Collected data entries
-- ==== Sys2Proof/Safety.lean ====
section
/-! DEFINITION. What counts as a safe run: no access reaches a physical address that has no memory, and no step lacks a meaning. When
an instruction of the open block issues, what its issue leaves beside its own effect, and what its effect leaves alone. -/

namespace Sys2Proof.Safety

open Sys2Proof.Machine

/-- A step that ends neither in a fault nor in a refusal. -/
def StepSafe (s : State) : Prop := ∃ t, step s = .next t

/-- k steps, each of them safe. -/
def RunSafe : Nat → State → Prop
  | 0, _ => True
  | k + 1, s => ∃ t, step s = .next t ∧ RunSafe k t

/-- No context has been killed for a program fault (R102, R246). -/
def NoProgramFault (s : State) : Prop := ∀ k ∈ s.kills, k.status ≠ 0x11

end Sys2Proof.Safety

namespace Sys2Proof

/-! ## Guards (R274) -/

/-- The guard of a 64-bit instruction; a 32-bit one and a happening have none. -/
def Instr.guard : Instr → Option Guard
  | .cmpiEq g .. | .cmpiNe g .. | .cmpiLtS g .. | .cmpiLtN g .. | .cmpiGeS g .. | .cmpiGeN g .. | .sel g .. | .rdc g .. | .wrc g .. |
    .swpc g .. | .setc g .. | .clrc g .. | .loopn g .. | .lstride g .. | .loopgo g .. | .loopbrk g .. | .rdvset g .. | .rdvwait g .. |
    .mon g .. | .mwait g .. | .mclr g .. | .spawn g .. | .spawnr g .. | .evsig g .. | .evwait g .. | .joindec g .. | .yield g .. |
    .tself g .. | .stgadv g .. | .stgjmp g .. | .waitl g .. | .stgrd g .. | .abort g .. | .abchk g .. | .abrd g .. | .segb g .. |
    .sege g .. | .ld g .. | .st g .. | .amoAdd g .. | .amoAnd g .. | .amoOr g .. | .amoXor g .. | .amoMinS g .. | .amoMinN g .. |
    .amoMaxS g .. | .amoMaxN g .. | .amoSwap g .. | .amoCas g .. | .fence g .. | .xfence g .. | .ptfence g .. | .tlbinv g .. | .ldx g
    .. | .erase g .. | .extest g .. | .exmap g .. | .setsBase g .. | .setsDim g .. | .setsFmt g .. | .setsScl g .. | .setsXp g .. |
    .setsMc g .. | .setsHdl g .. | .setsClr g .. | .gets g .. | .copyin g .. | .copyout g .. | .copyk g .. | .copyd g .. | .copylin g
    .. | .gath g .. | .gathmc g .. | .scat g .. | .scatadd g .. | .gexp g .. | .garr g .. | .gwait g .. | .ginit g .. | .hwait g .. |
    .hset g .. | .hfree g .. | .nzscan g .. | .thrset g .. | .dmrd g .. | .tlget g .. | .tlstat g .. | .tlack g .. | .rngtk g .. |
    .rngput g .. | .rngget g .. | .rngeos g .. | .rngstat g .. | .qpush g .. | .qpop g .. | .qpeek g .. | .qpopp g .. | .vaddF g .. |
    .vsubF g .. | .vmulF g .. | .vfma g .. | .vfms g .. | .vfnma g .. | .vminF g .. | .vmaxF g .. | .vabsF g .. | .vneg g .. | .vdiv g
    .. | .vsqrt g .. | .vaddI g .. | .vsubI g .. | .vmulI g .. | .vmulh g .. | .vand g .. | .vor g .. | .vxor g .. | .vandn g .. |
    .vsll g .. | .vsrl g .. | .vsra g .. | .vminI g .. | .vmaxI g .. | .vabsI g .. | .vcmpEq g .. | .vcmpNe g .. | .vcmpLt g .. |
    .vcmpLe g .. | .vcmpGt g .. | .vcmpGe g .. | .vclass g .. | .cvtRne g .. | .cvtRtz g .. | .cvtRup g .. | .cvtRdn g .. | .cvtSat g
    .. | .vpack g .. | .vunpack g .. | .vexp2 g .. | .vlog2 g .. | .vrcp g .. | .vrsqrt g .. | .vsig g .. | .vtanh g .. | .vbcast g ..
    | .vlane g .. | .vperm g .. | .vrot g .. | .vshl g .. | .vredadd g .. | .vredmax g .. | .vredmin g .. | .vscan g .. | .vsel g .. |
    .vmov g .. | .vld g .. | .vst g .. | .vldi g .. | .vsti g .. | .vldb g .. | .vmrg g .. | .visect g .. | .vunion g .. | .vthr g ..
    | .vcmpr g .. | .vexpd g .. | .vnzidx g .. | .vqnt g .. | .vdqnt g .. | .vamax g .. | .vbscl g .. | .mma g .. | .mmas g .. | .mmag
    g .. | .mmak g .. | .mlease g .. | .mrel g .. | .mldb g .. | .mzero g .. | .maccd g .. | .mrd g .. | .mwr g .. | .mchk g .. |
    .escale g .. | .ebias g .. | .erelu g .. | .esig g .. | .esilu g .. | .emul g .. | .eadd g .. | .econv g .. | .swb g .. | .swbacc
    g .. | .swbnm g .. | .swbz g .. | .sckstat g .. => some g
  | .powerGood .. | .pcieFundamentalReset .. | .packageReset .. | .dieSelfTestDone .. | .getVersion .. | .getCapabilities .. |
    .negotiateAlgorithms .. | .getDigests .. | .getCertificate .. | .challenge .. | .getMeasurements .. | .keyExchange .. | .finish ..
    | .spdmResponseTimeout .. | .keyinstall .. | .dieBringupDone .. | .flitReceive .. | .flitAck .. | .rolloverStart .. | .dierstWrite
    .. | .dieResetScrubDone .. | .glitchAlarm .. | .meshBreach .. | .powerWindow .. | .clockRaise .. | .thermalTrip .. |
    .hbmSelfRefresh .. | .shellGate .. | .bar4Read .. | .bar4Write .. | .kickWrite .. | .taskRecordFetch .. | .replayRecord .. |
    .patchRecord .. | .reservedRecord .. | .completionPost .. | .completionIrqTimer .. | .crheadWrite .. | .crsizeWrite .. |
    .mdctlRunSet .. | .mdctlRunClear .. | .mdctlExact .. | .mdctlRefine .. | .auprodReread .. | .accessUnitDecode .. | .pictureOutput
    .. | .relcntReread .. | .cmuPass .. | .dispatchTurn .. | .ageExpiry .. | .stealRequest .. | .quantumExpiry .. | .preemptSave .. |
    .taskResume .. | .taskEnd .. | .leaseGrant .. | .leaseCap .. | .abortLineArrival .. | .blockCommit .. | .deferredTrap .. |
    .markerRetire .. | .mwaitTimeout .. | .commandComplete .. | .handleFull .. | .handleFree .. | .hstallTimeout .. | .memPerform .. |
    .viewServe .. | .viewFill .. | .viewDrop .. | .fqresRetry .. | .fqresFatal .. | .sideLogReplay .. | .tlbcmdWrite .. |
    .tlbInvalidateDone .. | .kcfgApply .. | .ctxkillWrite .. | .killDrainEnd .. | .birthRetry .. | .l2Evict .. | .teRingPoll .. |
    .teNop .. | .tePict .. | .teTransp .. | .teFconv .. | .teRecomp .. | .teCbload .. | .teBadop .. | .teRequestComplete .. |
    .snaptrgWrite .. | .snapinEdge .. | .snapshotLatch .. | .snaparmWrite .. | .scrubPass .. | .registerWrite .. | .softError .. |
    .blockHeader .. | .jump .. | .call .. | .ret .. | .done .. | .add .. | .sub .. | .and .. | .or .. | .xor .. | .andn .. | .sll .. |
    .srl .. | .sra .. | .minS .. | .minN .. | .maxS .. | .maxN .. | .clz .. | .popc .. | .addW .. | .subW .. | .addi .. | .andi .. |
    .ori .. | .xori .. | .slli .. | .srli .. | .srai .. | .liw .. | .lih .. | .cmpEq .. | .cmpNe .. | .cmpLtS .. | .cmpLtN .. |
    .cmpGeS .. | .cmpGeN .. | .pand .. | .por .. | .pxor .. | .pandn .. | .pnot .. | .pmov .. | .pall .. | .pnone .. | .ppop .. |
    .pfirst .. | .mul .. | .mulhS .. | .mulhN .. | .divS .. | .divN .. | .remS .. | .remN .. | .mulW .. | .divWS .. | .divWN .. |
    .remWS .. | .remWN .. | .nop .. | .trap .. | .eret .. | .brk .. | .kill .. | .post .. | .await .. | .mark .. | .dsync .. => none

/-- Whether the predicate of a guarded instruction masks lanes, as that of a VV word does. -/
def Instr.masksLanes : Instr → Bool
  | .vaddF .. | .vsubF .. | .vmulF .. | .vfma .. | .vfms .. | .vfnma .. | .vminF .. | .vmaxF .. | .vabsF .. | .vneg .. | .vdiv .. |
    .vsqrt .. | .vaddI .. | .vsubI .. | .vmulI .. | .vmulh .. | .vand .. | .vor .. | .vxor .. | .vandn .. | .vsll .. | .vsrl .. |
    .vsra .. | .vminI .. | .vmaxI .. | .vabsI .. | .vcmpEq .. | .vcmpNe .. | .vcmpLt .. | .vcmpLe .. | .vcmpGt .. | .vcmpGe .. |
    .vclass .. | .cvtRne .. | .cvtRtz .. | .cvtRup .. | .cvtRdn .. | .cvtSat .. | .vpack .. | .vunpack .. | .vexp2 .. | .vlog2 .. |
    .vrcp .. | .vrsqrt .. | .vsig .. | .vtanh .. | .vbcast .. | .vlane .. | .vperm .. | .vrot .. | .vshl .. | .vredadd .. | .vredmax
    .. | .vredmin .. | .vscan .. | .vsel .. | .vmov .. | .vld .. | .vst .. | .vldi .. | .vsti .. | .vldb .. | .vmrg .. | .visect .. |
    .vunion .. | .vthr .. | .vcmpr .. | .vexpd .. | .vnzidx .. | .vqnt .. | .vdqnt .. | .vamax .. | .vbscl .. => true
  | .cmpiEq .. | .cmpiNe .. | .cmpiLtS .. | .cmpiLtN .. | .cmpiGeS .. | .cmpiGeN .. | .sel .. | .rdc .. | .wrc .. | .swpc .. | .setc
    .. | .clrc .. | .loopn .. | .lstride .. | .loopgo .. | .loopbrk .. | .rdvset .. | .rdvwait .. | .mon .. | .mwait .. | .mclr .. |
    .spawn .. | .spawnr .. | .evsig .. | .evwait .. | .joindec .. | .yield .. | .tself .. | .stgadv .. | .stgjmp .. | .waitl .. |
    .stgrd .. | .abort .. | .abchk .. | .abrd .. | .segb .. | .sege .. | .ld .. | .st .. | .amoAdd .. | .amoAnd .. | .amoOr .. |
    .amoXor .. | .amoMinS .. | .amoMinN .. | .amoMaxS .. | .amoMaxN .. | .amoSwap .. | .amoCas .. | .fence .. | .xfence .. | .ptfence
    .. | .tlbinv .. | .ldx .. | .erase .. | .extest .. | .exmap .. | .setsBase .. | .setsDim .. | .setsFmt .. | .setsScl .. | .setsXp
    .. | .setsMc .. | .setsHdl .. | .setsClr .. | .gets .. | .copyin .. | .copyout .. | .copyk .. | .copyd .. | .copylin .. | .gath ..
    | .gathmc .. | .scat .. | .scatadd .. | .gexp .. | .garr .. | .gwait .. | .ginit .. | .hwait .. | .hset .. | .hfree .. | .nzscan
    .. | .thrset .. | .dmrd .. | .tlget .. | .tlstat .. | .tlack .. | .rngtk .. | .rngput .. | .rngget .. | .rngeos .. | .rngstat .. |
    .qpush .. | .qpop .. | .qpeek .. | .qpopp .. | .mma .. | .mmas .. | .mmag .. | .mmak .. | .mlease .. | .mrel .. | .mldb .. |
    .mzero .. | .maccd .. | .mrd .. | .mwr .. | .mchk .. | .escale .. | .ebias .. | .erelu .. | .esig .. | .esilu .. | .emul .. |
    .eadd .. | .econv .. | .swb .. | .swbacc .. | .swbnm .. | .swbz .. | .sckstat .. | .powerGood .. | .pcieFundamentalReset .. |
    .packageReset .. | .dieSelfTestDone .. | .getVersion .. | .getCapabilities .. | .negotiateAlgorithms .. | .getDigests .. |
    .getCertificate .. | .challenge .. | .getMeasurements .. | .keyExchange .. | .finish .. | .spdmResponseTimeout .. | .keyinstall ..
    | .dieBringupDone .. | .flitReceive .. | .flitAck .. | .rolloverStart .. | .dierstWrite .. | .dieResetScrubDone .. | .glitchAlarm
    .. | .meshBreach .. | .powerWindow .. | .clockRaise .. | .thermalTrip .. | .hbmSelfRefresh .. | .shellGate .. | .bar4Read .. |
    .bar4Write .. | .kickWrite .. | .taskRecordFetch .. | .replayRecord .. | .patchRecord .. | .reservedRecord .. | .completionPost ..
    | .completionIrqTimer .. | .crheadWrite .. | .crsizeWrite .. | .mdctlRunSet .. | .mdctlRunClear .. | .mdctlExact .. | .mdctlRefine
    .. | .auprodReread .. | .accessUnitDecode .. | .pictureOutput .. | .relcntReread .. | .cmuPass .. | .dispatchTurn .. | .ageExpiry
    .. | .stealRequest .. | .quantumExpiry .. | .preemptSave .. | .taskResume .. | .taskEnd .. | .leaseGrant .. | .leaseCap .. |
    .abortLineArrival .. | .blockCommit .. | .deferredTrap .. | .markerRetire .. | .mwaitTimeout .. | .commandComplete .. |
    .handleFull .. | .handleFree .. | .hstallTimeout .. | .memPerform .. | .viewServe .. | .viewFill .. | .viewDrop .. | .fqresRetry
    .. | .fqresFatal .. | .sideLogReplay .. | .tlbcmdWrite .. | .tlbInvalidateDone .. | .kcfgApply .. | .ctxkillWrite .. |
    .killDrainEnd .. | .birthRetry .. | .l2Evict .. | .teRingPoll .. | .teNop .. | .tePict .. | .teTransp .. | .teFconv .. | .teRecomp
    .. | .teCbload .. | .teBadop .. | .teRequestComplete .. | .snaptrgWrite .. | .snapinEdge .. | .snapshotLatch .. | .snaparmWrite ..
    | .scrubPass .. | .registerWrite .. | .softError .. | .blockHeader .. | .jump .. | .call .. | .ret .. | .done .. | .add .. | .sub
    .. | .and .. | .or .. | .xor .. | .andn .. | .sll .. | .srl .. | .sra .. | .minS .. | .minN .. | .maxS .. | .maxN .. | .clz .. |
    .popc .. | .addW .. | .subW .. | .addi .. | .andi .. | .ori .. | .xori .. | .slli .. | .srli .. | .srai .. | .liw .. | .lih .. |
    .cmpEq .. | .cmpNe .. | .cmpLtS .. | .cmpLtN .. | .cmpGeS .. | .cmpGeN .. | .pand .. | .por .. | .pxor .. | .pandn .. | .pnot .. |
    .pmov .. | .pall .. | .pnone .. | .ppop .. | .pfirst .. | .mul .. | .mulhS .. | .mulhN .. | .divS .. | .divN .. | .remS .. | .remN
    .. | .mulW .. | .divWS .. | .divWN .. | .remWS .. | .remWN .. | .nop .. | .trap .. | .eret .. | .brk .. | .kill .. | .post .. |
    .await .. | .mark .. | .dsync .. => false

end Sys2Proof

namespace Sys2Proof.Machine

/-! ## Issue (R133, R144, R274, R339) -/

/-- Predicate registers of the moving stream hold no error (R255). -/
def PredsClean (s : State) (ps : List R5) : Prop :=
  ∀ p ∈ ps, eccRead s (predKey s.cur p.toNat) 8 = s ∧ badWord s (predKey s.cur p.toNat) 8 = false ∧ eccClean s (predKey s.cur p.toNat) 8 = s
/-- Stream registers of the moving slot hold no error (R255). -/
def SregsClean (s : State) (is : List (BitVec 4)) : Prop :=
  ∀ i ∈ is, eccRead s (sregKey s.cur.core s.cur.slot i.toNat) 64 = s ∧ badWord s (sregKey s.cur.core s.cur.slot i.toNat) 64 = false

/-- The moving stream has an open block, the LI condition and the predicate hold, no register is awaited, every token the word takes is
there, and no x or predicate register it names holds an error. -/
structure Issuing (s : State) (f : Sync) (pred : R5) (li : BitVec 4) (u : Uses) : Prop where
  opened : s.blk.isSome = true
  li : liHolds s.my s.me li = true
  list : listHits s (Uses.ofPred pred) = false ∧ listHits s u = false
  free : hazard s (Uses.ofPred pred) = false ∧ hazard s u = false
  regs : readRegs s u = s ∧ regsBad s u = false
  preds : PredsClean s ((Uses.ofPred pred).ps ++ u.ps)
  pred : predHolds s.me pred = true
  toks : ∀ k ∈ waitToks s.cur.eng f, s.my.tok k ≠ 0

/-- The same of a 32-bit word, which has no guard, and of a guarded one. -/
def Issues32 (s : State) (f : Sync) (u : Uses) : Prop := Issuing s f 31 0 u
def Issues64 (s : State) (g : Guard) (u : Uses) : Prop := Issuing s g.sync g.pred g.li u
/-- The same of a guarded one that reads stream registers. -/
def IssuesS (s : State) (g : Guard) (u : Uses) (is : List (BitVec 4)) : Prop := Issues64 s g u ∧ SregsClean s is

/-- No source row holds an error (R255). -/
def SourcesClean (s : State) (rd : List R6) : Prop :=
  ∀ v ∈ rd, eccRead s (rowKey s.cur.core (2048 * s.cur.slot + v.toNat) 0 0) 256 = s ∧
    badWord s (rowKey s.cur.core (2048 * s.cur.slot + v.toNat) 0 0) 256 = false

DIRECTIONS FOR THIS TASK: Identify the lines in the entries above that contain "evsig", then copy them out.

RESPONSE BELOW:
    .mon g .. | .mwait g .. | .mclr g .. | .spawn g .. | .spawnr g .. | .evsig g .. | .evwait g .. | .joindec g .. | .yield g .. |
    .spawn .. | .spawnr .. | .evsig .. | .evwait .. | .joindec .. | .yield .. | .tself .. | .stgadv .. | .stgjmp .. | .waitl .. |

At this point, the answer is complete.